#### [TASK OBJECTIVE]
Look below for the lines from the one with "(.action (s.cond.recipe? (recipeOf" to the one with "def execRecipePut (fields", and copy exactly those lines, both ends included.

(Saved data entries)

┄┄┄┄┄┄

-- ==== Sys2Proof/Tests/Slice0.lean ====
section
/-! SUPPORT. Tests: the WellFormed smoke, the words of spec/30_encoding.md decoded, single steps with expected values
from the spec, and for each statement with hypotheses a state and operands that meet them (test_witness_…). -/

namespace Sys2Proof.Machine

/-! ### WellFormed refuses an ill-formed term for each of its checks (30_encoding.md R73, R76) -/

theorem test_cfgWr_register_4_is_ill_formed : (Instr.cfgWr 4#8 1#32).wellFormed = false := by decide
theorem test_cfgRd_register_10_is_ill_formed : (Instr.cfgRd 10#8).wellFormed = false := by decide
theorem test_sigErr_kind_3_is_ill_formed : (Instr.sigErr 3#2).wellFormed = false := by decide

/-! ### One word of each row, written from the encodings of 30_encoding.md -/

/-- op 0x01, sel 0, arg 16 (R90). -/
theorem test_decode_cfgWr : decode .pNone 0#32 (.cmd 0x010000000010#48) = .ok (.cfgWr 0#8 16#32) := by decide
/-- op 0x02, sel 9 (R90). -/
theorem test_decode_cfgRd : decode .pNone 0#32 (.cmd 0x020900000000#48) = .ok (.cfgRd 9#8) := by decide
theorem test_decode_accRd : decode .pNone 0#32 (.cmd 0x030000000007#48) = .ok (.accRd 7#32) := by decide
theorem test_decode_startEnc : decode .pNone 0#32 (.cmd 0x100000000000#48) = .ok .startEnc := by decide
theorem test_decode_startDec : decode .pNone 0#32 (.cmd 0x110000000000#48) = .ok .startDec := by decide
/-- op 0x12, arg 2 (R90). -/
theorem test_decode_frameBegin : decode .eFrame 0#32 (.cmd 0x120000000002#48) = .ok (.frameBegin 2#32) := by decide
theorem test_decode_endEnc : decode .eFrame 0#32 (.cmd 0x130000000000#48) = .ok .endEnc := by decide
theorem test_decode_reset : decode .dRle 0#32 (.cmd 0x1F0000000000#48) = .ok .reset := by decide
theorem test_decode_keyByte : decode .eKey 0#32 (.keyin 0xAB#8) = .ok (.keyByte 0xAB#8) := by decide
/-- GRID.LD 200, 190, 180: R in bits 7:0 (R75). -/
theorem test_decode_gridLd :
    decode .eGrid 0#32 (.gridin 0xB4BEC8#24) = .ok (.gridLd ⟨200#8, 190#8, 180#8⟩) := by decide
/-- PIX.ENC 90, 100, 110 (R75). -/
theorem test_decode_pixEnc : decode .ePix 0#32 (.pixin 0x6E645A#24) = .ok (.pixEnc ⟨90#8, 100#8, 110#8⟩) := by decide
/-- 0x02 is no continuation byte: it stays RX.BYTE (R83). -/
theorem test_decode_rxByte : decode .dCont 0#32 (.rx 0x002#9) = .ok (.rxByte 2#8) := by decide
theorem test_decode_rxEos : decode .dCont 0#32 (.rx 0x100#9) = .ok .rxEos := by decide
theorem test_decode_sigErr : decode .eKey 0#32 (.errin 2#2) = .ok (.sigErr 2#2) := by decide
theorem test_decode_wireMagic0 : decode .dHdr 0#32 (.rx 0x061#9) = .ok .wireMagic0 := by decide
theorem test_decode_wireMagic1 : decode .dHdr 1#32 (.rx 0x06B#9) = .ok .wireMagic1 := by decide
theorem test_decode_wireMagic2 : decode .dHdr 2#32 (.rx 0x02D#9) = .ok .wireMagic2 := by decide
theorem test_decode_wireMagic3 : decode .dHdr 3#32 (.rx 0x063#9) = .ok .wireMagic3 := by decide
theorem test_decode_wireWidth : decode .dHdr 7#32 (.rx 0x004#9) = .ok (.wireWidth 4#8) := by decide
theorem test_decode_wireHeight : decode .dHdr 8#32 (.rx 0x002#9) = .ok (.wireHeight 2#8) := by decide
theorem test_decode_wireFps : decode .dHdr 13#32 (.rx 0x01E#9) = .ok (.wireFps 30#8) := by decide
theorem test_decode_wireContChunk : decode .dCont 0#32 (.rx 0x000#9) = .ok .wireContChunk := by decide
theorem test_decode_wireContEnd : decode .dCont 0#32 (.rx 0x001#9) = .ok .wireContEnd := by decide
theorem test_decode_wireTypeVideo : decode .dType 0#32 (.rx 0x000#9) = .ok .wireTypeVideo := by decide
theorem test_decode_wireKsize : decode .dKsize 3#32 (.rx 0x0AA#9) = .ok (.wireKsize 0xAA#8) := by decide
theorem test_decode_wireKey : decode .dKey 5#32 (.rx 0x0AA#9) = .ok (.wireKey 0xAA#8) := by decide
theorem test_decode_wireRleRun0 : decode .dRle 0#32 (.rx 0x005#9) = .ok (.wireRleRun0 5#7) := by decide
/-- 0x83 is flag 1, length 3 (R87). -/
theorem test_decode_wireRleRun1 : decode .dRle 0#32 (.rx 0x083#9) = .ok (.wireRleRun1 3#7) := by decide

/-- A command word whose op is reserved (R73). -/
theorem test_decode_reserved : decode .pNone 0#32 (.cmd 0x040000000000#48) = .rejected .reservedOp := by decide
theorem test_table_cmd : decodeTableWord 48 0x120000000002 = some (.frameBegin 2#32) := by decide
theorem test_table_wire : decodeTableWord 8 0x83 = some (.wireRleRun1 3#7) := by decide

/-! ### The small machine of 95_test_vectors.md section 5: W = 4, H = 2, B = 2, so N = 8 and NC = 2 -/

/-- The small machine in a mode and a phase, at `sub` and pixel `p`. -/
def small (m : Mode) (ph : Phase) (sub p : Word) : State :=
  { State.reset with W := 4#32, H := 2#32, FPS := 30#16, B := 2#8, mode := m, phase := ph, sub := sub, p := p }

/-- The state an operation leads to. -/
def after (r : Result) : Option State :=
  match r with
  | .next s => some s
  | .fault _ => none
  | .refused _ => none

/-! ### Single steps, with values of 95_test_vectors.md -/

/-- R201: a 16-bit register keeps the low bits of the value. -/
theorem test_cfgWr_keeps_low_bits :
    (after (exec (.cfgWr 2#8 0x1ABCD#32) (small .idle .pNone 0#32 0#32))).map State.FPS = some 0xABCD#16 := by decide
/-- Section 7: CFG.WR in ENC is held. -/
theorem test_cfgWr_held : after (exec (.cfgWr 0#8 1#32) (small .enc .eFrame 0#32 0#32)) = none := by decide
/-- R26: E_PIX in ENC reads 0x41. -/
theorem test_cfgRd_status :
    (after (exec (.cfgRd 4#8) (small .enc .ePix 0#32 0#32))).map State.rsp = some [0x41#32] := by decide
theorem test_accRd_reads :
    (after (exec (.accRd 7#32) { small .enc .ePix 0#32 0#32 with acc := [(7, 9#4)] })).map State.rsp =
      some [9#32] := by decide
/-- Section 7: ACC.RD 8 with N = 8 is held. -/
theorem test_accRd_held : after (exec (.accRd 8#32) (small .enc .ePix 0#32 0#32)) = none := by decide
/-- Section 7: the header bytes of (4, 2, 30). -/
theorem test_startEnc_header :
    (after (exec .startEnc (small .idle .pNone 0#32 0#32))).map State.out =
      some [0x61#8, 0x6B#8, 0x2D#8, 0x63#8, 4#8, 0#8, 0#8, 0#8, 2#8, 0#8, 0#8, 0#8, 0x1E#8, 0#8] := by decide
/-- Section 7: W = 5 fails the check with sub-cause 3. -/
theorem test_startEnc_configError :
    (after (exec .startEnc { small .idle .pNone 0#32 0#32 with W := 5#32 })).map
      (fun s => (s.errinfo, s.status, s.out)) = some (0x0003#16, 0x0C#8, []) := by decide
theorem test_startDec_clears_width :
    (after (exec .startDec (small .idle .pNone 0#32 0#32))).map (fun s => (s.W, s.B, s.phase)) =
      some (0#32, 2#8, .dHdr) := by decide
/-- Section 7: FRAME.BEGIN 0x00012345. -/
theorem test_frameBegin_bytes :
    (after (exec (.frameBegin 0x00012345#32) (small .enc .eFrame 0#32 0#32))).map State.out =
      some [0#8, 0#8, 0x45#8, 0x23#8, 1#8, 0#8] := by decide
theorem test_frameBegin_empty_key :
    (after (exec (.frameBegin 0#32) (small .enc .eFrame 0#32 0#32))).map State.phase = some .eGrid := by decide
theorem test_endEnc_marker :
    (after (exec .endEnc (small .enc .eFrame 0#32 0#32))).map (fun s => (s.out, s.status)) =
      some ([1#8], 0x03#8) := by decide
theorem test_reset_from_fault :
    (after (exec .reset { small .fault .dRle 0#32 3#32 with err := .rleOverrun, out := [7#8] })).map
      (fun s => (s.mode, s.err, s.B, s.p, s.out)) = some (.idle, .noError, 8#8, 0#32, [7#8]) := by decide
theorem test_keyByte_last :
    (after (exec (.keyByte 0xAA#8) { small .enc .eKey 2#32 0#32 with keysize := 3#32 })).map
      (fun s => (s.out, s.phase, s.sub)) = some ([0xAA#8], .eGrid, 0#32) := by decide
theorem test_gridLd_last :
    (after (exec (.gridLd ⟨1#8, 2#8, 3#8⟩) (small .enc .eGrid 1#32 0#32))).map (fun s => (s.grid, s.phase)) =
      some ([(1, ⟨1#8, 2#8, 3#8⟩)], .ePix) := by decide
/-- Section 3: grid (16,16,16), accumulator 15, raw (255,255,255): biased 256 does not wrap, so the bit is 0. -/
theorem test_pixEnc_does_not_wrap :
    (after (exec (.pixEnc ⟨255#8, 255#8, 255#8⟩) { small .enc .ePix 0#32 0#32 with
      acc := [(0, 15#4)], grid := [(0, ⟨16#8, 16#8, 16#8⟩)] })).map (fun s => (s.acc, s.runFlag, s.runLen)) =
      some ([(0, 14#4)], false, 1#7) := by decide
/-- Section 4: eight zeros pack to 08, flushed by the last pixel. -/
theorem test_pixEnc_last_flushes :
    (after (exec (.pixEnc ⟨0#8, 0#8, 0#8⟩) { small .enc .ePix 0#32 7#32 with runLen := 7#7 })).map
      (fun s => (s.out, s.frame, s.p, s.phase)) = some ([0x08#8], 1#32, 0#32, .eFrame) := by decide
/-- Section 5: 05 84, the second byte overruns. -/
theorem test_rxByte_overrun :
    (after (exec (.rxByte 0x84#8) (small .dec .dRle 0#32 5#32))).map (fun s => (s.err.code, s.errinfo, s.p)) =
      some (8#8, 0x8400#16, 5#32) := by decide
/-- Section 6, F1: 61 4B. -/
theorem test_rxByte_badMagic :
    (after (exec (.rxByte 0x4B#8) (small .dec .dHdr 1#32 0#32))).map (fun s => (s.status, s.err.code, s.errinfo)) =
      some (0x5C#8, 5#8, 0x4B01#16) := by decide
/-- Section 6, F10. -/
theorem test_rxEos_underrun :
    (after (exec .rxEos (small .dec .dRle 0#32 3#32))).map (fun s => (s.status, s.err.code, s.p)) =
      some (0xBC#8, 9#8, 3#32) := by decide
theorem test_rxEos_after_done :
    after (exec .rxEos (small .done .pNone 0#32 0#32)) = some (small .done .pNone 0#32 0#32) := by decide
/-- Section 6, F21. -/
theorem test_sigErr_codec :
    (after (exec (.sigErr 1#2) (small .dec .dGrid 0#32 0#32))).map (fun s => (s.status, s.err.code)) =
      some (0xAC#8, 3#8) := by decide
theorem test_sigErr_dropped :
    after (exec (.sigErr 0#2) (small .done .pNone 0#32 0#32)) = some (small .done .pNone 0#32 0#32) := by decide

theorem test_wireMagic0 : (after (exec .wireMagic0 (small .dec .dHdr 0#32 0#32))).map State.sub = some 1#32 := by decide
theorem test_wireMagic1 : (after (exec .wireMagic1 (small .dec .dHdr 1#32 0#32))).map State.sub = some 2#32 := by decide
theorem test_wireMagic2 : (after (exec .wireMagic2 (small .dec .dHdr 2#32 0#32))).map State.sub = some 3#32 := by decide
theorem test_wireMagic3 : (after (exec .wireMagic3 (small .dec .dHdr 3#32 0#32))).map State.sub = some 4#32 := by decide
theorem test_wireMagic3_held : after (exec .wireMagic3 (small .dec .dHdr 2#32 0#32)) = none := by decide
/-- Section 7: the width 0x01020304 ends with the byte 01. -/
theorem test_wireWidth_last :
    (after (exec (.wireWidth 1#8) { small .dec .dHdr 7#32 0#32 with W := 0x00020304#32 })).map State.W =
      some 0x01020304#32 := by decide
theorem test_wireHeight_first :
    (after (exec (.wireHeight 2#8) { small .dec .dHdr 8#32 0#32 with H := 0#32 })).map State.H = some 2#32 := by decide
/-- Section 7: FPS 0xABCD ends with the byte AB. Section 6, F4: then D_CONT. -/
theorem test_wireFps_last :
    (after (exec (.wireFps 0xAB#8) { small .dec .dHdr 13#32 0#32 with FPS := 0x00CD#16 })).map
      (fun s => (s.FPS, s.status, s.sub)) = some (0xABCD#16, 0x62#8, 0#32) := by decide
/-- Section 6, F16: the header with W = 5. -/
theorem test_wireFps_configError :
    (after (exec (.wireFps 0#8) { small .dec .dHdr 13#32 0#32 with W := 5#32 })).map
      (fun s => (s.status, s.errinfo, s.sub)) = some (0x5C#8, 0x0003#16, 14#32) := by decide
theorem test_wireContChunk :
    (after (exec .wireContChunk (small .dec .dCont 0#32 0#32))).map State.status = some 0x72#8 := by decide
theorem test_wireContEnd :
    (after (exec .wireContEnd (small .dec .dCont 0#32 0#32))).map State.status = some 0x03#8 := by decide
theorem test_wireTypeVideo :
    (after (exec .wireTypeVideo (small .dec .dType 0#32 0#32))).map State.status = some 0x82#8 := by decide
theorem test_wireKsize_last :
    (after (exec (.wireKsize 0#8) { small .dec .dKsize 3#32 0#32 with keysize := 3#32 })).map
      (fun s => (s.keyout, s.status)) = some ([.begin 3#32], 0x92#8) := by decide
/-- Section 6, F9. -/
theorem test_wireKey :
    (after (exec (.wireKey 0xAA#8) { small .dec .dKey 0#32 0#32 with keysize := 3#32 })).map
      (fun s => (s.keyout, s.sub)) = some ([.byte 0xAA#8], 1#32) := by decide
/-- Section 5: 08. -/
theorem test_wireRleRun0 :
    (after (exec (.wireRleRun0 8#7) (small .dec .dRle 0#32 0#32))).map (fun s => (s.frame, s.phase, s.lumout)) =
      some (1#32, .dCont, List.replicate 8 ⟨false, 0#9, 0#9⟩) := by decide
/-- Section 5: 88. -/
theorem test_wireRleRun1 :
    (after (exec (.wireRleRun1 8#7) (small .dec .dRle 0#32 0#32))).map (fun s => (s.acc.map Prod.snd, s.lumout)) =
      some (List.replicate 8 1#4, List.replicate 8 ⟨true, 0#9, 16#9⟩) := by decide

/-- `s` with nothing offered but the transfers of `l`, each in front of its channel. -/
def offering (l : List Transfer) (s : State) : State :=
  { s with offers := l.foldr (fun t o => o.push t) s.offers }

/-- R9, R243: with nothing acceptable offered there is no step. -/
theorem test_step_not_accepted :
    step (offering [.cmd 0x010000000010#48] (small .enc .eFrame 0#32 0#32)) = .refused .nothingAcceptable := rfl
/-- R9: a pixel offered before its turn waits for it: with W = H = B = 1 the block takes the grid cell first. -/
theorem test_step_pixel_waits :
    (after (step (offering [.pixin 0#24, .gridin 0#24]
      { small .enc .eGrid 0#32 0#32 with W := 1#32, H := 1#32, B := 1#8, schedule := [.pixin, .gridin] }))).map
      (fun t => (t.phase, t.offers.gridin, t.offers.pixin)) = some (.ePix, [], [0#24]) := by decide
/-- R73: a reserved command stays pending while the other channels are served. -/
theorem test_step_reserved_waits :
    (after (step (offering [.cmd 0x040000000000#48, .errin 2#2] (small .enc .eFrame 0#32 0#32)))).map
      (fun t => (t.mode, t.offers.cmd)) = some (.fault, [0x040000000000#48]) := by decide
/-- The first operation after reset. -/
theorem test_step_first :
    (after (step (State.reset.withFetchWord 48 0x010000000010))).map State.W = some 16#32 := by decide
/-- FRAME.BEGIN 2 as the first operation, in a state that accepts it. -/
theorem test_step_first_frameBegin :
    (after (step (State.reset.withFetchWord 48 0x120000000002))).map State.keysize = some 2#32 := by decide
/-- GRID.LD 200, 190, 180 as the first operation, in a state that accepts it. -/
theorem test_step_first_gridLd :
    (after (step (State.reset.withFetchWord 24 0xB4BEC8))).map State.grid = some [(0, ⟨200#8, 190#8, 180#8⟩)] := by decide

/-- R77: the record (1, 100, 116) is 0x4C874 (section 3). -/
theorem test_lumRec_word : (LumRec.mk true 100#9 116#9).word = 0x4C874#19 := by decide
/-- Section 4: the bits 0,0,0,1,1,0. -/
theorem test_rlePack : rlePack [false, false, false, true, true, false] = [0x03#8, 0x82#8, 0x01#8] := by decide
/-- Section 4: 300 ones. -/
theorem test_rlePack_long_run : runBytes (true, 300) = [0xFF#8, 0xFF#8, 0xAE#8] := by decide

┄┄┄┄┄┄

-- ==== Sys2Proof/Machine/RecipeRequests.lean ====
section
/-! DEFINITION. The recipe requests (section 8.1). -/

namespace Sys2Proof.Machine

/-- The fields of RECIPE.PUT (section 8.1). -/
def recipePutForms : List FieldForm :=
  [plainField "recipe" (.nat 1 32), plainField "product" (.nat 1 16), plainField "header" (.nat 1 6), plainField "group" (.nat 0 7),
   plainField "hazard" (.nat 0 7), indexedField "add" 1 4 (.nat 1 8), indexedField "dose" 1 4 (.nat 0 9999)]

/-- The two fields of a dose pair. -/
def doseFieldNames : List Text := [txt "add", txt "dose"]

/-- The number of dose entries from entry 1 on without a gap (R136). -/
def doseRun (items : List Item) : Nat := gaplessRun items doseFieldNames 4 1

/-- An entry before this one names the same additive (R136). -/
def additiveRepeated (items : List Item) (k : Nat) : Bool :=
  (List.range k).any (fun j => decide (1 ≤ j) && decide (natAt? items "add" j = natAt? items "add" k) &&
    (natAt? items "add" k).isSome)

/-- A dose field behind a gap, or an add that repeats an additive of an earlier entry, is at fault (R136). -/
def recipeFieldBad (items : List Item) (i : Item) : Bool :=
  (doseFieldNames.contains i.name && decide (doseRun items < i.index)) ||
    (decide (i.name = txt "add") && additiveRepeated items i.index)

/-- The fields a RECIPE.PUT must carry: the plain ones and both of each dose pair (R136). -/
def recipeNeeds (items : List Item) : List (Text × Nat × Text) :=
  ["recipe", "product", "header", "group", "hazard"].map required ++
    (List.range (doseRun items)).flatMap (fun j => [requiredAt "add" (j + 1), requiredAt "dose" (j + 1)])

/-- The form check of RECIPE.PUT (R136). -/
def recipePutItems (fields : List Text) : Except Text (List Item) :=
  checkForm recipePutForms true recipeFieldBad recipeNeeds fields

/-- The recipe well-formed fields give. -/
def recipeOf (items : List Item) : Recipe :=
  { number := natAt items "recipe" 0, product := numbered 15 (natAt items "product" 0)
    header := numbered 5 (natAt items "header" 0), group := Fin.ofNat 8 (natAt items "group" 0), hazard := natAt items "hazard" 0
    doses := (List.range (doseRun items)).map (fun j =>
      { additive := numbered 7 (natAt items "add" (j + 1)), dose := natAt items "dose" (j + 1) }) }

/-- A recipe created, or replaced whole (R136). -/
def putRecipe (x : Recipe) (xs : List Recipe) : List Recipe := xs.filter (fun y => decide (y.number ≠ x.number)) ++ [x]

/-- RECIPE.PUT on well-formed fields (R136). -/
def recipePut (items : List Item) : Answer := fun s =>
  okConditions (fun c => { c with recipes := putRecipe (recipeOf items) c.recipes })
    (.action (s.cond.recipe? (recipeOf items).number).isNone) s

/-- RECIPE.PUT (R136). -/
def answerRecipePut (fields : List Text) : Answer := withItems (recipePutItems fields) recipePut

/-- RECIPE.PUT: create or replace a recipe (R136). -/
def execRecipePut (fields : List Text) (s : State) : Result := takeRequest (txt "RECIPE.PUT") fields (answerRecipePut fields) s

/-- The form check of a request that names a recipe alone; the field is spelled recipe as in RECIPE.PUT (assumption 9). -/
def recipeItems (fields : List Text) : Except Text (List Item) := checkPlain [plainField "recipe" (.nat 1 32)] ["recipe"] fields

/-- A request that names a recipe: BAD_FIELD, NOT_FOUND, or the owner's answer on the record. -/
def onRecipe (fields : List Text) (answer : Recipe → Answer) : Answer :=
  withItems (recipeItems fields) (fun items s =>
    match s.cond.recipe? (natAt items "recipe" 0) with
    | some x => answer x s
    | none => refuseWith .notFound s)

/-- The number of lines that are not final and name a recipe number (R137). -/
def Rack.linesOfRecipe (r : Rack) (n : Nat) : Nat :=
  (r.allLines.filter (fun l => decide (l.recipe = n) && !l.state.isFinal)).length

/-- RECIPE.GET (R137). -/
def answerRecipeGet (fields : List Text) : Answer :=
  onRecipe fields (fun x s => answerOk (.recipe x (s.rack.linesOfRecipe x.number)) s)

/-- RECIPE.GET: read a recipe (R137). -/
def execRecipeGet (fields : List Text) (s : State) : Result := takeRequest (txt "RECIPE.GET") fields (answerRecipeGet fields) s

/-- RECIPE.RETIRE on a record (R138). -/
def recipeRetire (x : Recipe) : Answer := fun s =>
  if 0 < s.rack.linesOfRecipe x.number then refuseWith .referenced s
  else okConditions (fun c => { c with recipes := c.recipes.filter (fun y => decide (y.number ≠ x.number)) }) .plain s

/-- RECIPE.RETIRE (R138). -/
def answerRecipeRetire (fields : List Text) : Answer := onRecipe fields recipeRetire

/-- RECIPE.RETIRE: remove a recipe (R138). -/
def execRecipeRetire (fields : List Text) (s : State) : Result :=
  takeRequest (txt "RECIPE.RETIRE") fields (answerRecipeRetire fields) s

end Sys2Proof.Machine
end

┄┄┄┄┄┄

#### [SOLUTION]
    (.action (s.cond.recipe? (recipeOf items).number).isNone) s

/-- RECIPE.PUT (R136). -/
def answerRecipePut (fields : List Text) : Answer := withItems (recipePutItems fields) recipePut

/-- RECIPE.PUT: create or replace a recipe (R136). -/
def execRecipePut (fields : List Text) (s : State) : Result := takeRequest (txt "RECIPE.PUT") fields (answerRecipePut fields) s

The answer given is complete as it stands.